Start of Block
-- ==== Sys2Proof/Machine/Flags.lean ====
section
/-!
DEFINITION. STATUS. LWM-CORE has no arithmetic flags (10_state.md R30): no command computes a carry,
an overflow or a saturation. What it has is the fault report of STATUS (R22), its cause codes
(60_exceptions.md R171), fault entry (R172) and the host's clear (10_state.md R23).
-/
namespace Sys2Proof.Machine

/-- The causes a command can raise (60_exceptions.md R171). -/
inductive FaultCause where
  /-- the command word is not legal (R173) -/
  | illegalCmd
  /-- the effective divisor is 0 (R174) -/
  | divZero
deriving DecidableEq, Repr

/-- STATUS.CAUSE for a cause: 1 or 2; 0 means no fault, 3 to 15 are never produced (R171). -/
def causeCode : FaultCause → BitVec 4
  | .illegalCmd => 1#4
  | .divZero => 2#4

/-- STATUS as the host reads it: FAULT in bit 0, CAUSE in bits 7:4, every other bit 0
(10_state.md R22). -/
def State.statusWord (s : State) : Word :=
  0#24 ++ s.cause ++ 0#3 ++ BitVec.ofBool s.fault

/-- Fault entry: STATUS takes the cause of the first fault since the last clear and keeps it; nothing
else changes, no result is written (60_exceptions.md R170, R172). -/
def raiseFault (c : FaultCause) (s : State) : State :=
  if s.fault then s else { s with fault := true, cause := causeCode c }

/-- A host write of `v` to STATUS: bit 0 set clears FAULT and CAUSE, everything else is ignored
(10_state.md R23). -/
def writeStatus (v : Word) (s : State) : State :=
  if v.getLsbD 0 then { s with fault := false, cause := 0#4 } else s

end Sys2Proof.Machine
end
End of Block
About this exercise -> Repeat only the stretch of lines starting at the one containing "def raiseFault (c" and running to the final line of the entries above.

Output below ->
def raiseFault (c : FaultCause) (s : State) : State :=
  if s.fault then s else { s with fault := true, cause := causeCode c }

/-- A host write of `v` to STATUS: bit 0 set clears FAULT and CAUSE, everything else is ignored
(10_state.md R23). -/
def writeStatus (v : Word) (s : State) : State :=
  if v.getLsbD 0 then { s with fault := false, cause := 0#4 } else s

end Sys2Proof.Machine
end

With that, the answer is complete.